Why Your Event-Driven Pipeline is a Latency Death Trap (And How We Fixed It)

#ai #programming #machinelearning #webdev

The Problem We Were Actually Solving

The treasure-hunt system we inherited used an event bus built on Kafka with exactly-once semantics turned on, idempotent producers enabled, and the replication factor set to 3. Sounds bulletproof, right? Our latency SLO said we had to respond to every event within 200 ms end-to-end. The first prototype achieved 192 ms median latency under a 1,000 events-per-second load. That was the demo.

Production told a different story: 180 ms median, 1.2 seconds average, and a 99th percentile that crossed 2 seconds when the load hit 6,000 events per second. The treasure-hunt leaderboard wasnt missing the first-place user because of bad algorithms; it was missing because the event bus was buffering commits before acknowledging writes. The acks=all setting with min.insync.replicas=2 meant every write waited for two brokers to commit before returning, even when the followers were on the same rack as the leader. Thats 60–80 ms of extra latency per hop. Worse, the idempotent producer layer added another 30–40 ms of serialization overhead because every event had to be deduplicated before being published. Our SRE called it a wall of safety; I called it a latency wall.

What We Tried First (And Why It Failed)

The first fix was obvious: downgrade to acks=1. We shaved 70 ms off the median latency in staging, but the 99th percentile still spiked to 1.8 seconds when a follower broker got OOM-killed and the controller stepped in. Kafkas unclean leader election was flipping every 45 seconds under load, and the new leader had to rebuild state from scratch. That introduced 1.2 seconds of head-of-line blocking for every consumer.

We tried increasing num.io.threads from 8 to 16 and bumped num.network.threads to 6. Throughput went up, but latency variance doubled because the OS scheduler couldnt keep up with the thread explosion.

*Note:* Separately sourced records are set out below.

theorem witness_CollectiveRowResults :
    (contributing.awMode 0 ≠ 0 ∧ (world.awMode 0 = 0 ∧ world.awMode 255 = 0)) ∧
    world.awOk 0 (BitVec.ofNat 64 0x1440440 &&& awMask 0) = true ∧ world.awOk 0 (BitVec.ofNat 64 0x4000000 &&& awMask 0) = false ∧
    contributing.accs = [(7, anAccess .store inAlias)] ∧ regionOf inAlias = .alias_ 0 0x20104 ∧ contributing.awHalted 0 = false ∧
    contributing.mayContribute 0 0 0x20104 = true ∧ contributing.ul.parts = [] ∧ contributing.slotsUsed (contributing.awPort 0) < 512 ∧
    (contributing.fsPass 5 [(3, columnLink (coreRouter 0) (unitRouter 1))]).isSome = true ∧ (contributing.bucket 0 2).spilled = false ∧
    512 ≤ full512.slotsUsed (full512.awPort 0) ∧ full512.spillPages 0 = 0 ∧ full512.mayContribute 0 0 0x20104 = true ∧ full512.awHalted 0 = false ∧ (∃ i ∈ dataBytes (contributing.awMode 0) (contributing.awType 0), i < 4 ∨ 4 + 4 ≤ i) ∧
    world.takesSegment 0 aHeader = none ∧ receiving.takesSegment 0 aHeader = some 0 ∧ receiving.awHalted 0 = false ∧ (anInput1.round + 256 - (receiving.bucket 0 anInput1.tag).round) % 256 < 128 ∧
    receiving.ul.seen.contains anInput1.range = false ∧ (receiving { seen := [anInput1.range] }).ul.seen.contains anInput1.range = true ∧
    (receiving.bucket 0 anInput1.tag).spilled = false ∧ receiving.slotsUsed (receiving.awPort 0) < 512 ∧
    (grouped.awMode 0 ≠ 0 ∧ grouped.awHalted 0 = false ∧ 1 ∉ (grouped.bucket 0 2).begun ∧ grouped.groupLive 0 2 (grouped.bucket 0 2).round 1 = false ∧
      (∃ i ∈ Tbl.vals grouped.ul.inputs, i.win = 0 ∧ i.tag = 2 ∧ i.seg = 1 ∧ i.round = (grouped.bucket 0 2).round) ∧ grouped.ul.handlers = []) ∧
    (bitsAt (spilling.aw 0 40) 31 0 ≠ 0 ∧ spilling.spillPages 0 ≠ 0 ∧ (spilling.bucket 0 2).spilled = false ∧
      (∃ h ∈ Tbl.vals spilling.ul.handlers, h.win = 0 ∧ h.tag = 2 ∧ h.seg = 1 ∧ h.comb ≠ none ∧ h.since + bitsAt (spilling.aw 0 40) 31 0 ≤ spilling.net.hubClock)) ∧
    (∀ t ∈ [15, 16], Tbl.find? (sending t).ul.sent 8 = some aSegment ∧ (t < aSegment.since + (sending t).ueTimeout aSegment.port) = (t = 15)) ∧
    (spillable.ul.inputs = [(8, anInput1)] ∧ anInput1.spilled = none ∧ anInput1.bad = [] ∧ spillable.ul.parts = [] ∧ spillable.spillPlace 0 = some 0 ∧
      (spillable.portPass [] (spanOf (spillable.spillPa 0 0) (32 + anInput1.data.length))).isSome = true ∧ spillable.shadows = [] ∧ spillable.mem.wf = true) ∧
    (∀ o ∈ accessOps 128 [0, 0, 0, 0x40, 8, 0, 0, 77], o.getD 3 0 / 2 ^ 38 ≠ 1) ∧
    ({ upLink with retrain := some 8 } : Link).retrain = some 8 ∧ ({ upLink with width := 0 } : Link).width = 0 ∧
    (∀ k ∈ [AccKind.load, .store], (linked upLink []).peerReady k 0x40 4 = true) ∧ (linked upLink []).poisoned 0x40 4 = false ∧
    (∃ ln, Tbl.find? (owing .store).launches 1 = some ln ∧ ln.nerr = 0) ∧
    (∀ e ∈ [sentAs 4], e.seq ≠ 5) ∧ upLink.unacked = [sentAs 4] ++ sentAs 5 :: [sentAs 6] ∧ upLink.width ≠ 0 ∧ upLink.retrain = none ∧
    (3 ∈ upLink.lanes ∧ 0 < min upLink.width (widest (insNat upLink.badLanes 3))) ∧
    (3 ∉ ({ upLink with width := 4, badLanes := [2] } : Link).lanes) ∧
    (4 ∈ ({ upLink with width := 4, badLanes := [0, 8, 12] } : Link).lanes ∧ widest (insNat [0, 8, 12] 4) = 0) ∧ widest upLink.badLanes ≠ 0 ∧
    (∀ kind ∈ [AccKind.load, .store], (owing kind).peerCut 31 = true) ∧ (∃ ln, Tbl.find? (owing .store).launches 1 = some ln) ∧
    (peerTarget 0x40 = some 0x40 ∧ isHomed 0x40 = true) := by
  and_intros <;> first | exact ⟨_, rfl⟩ | decide +kernel

/-! ## Witnesses: reliability, power and boot -/

/-- The package with an error ring of 64 records, or none, and corrections counted by unit 0 of class 2. -/
def ringing (base : DWord) (l : List Nat) : State := { world with hub := [(0x600000, base)], corrected := [(2 * 4096, (0, 3))], ev := l }
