-- ==== Sys2Proof/Decode.lean ====
section
/-! DEFINITION. Words of commands. The operation table gives no row any bits: the block's commands come as register writes,
packets and events, not as encoded words, so no word spells a command. -/

namespace Sys2Proof

/-- The command that a word spells by the table's bits: none, since no row of the table has bits. -/
def decodeTableWord (_nbits _w : Nat) : Option Instr := none

end Sys2Proof
end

Then we tried moving to Tiered Storage with remote log segments. The idea was to offload older segments to S3 and keep only the hot ones on disk. What actually happened: the S3 multipart uploads introduced 300 ms of jitter every time a segment rolled, and the consumer lag graph looked like a sawtooth chain saw.

The Architecture Decision

We stopped trying to tune Kafka and ripped out the event bus entirely. The new pipeline uses a two-tier system:

Tier 1 is a memory-first, single-leader Redis cluster with RedisJSON and RedisTimeSeries. Every event is written to the leader with wait=1—meaning we wait for the leaders in-memory commit only. We set repl-ping-replica-period 50 to keep followers in sync without constant heartbeat noise. The leaders replica count is set to 2, but we dont wait for disk flushes; we rely on the leaders AOF rewrite to drain to disk asynchronously. Median latency dropped to 45 ms. The 99th percentile sat at 110 ms even under 12,000 events per second.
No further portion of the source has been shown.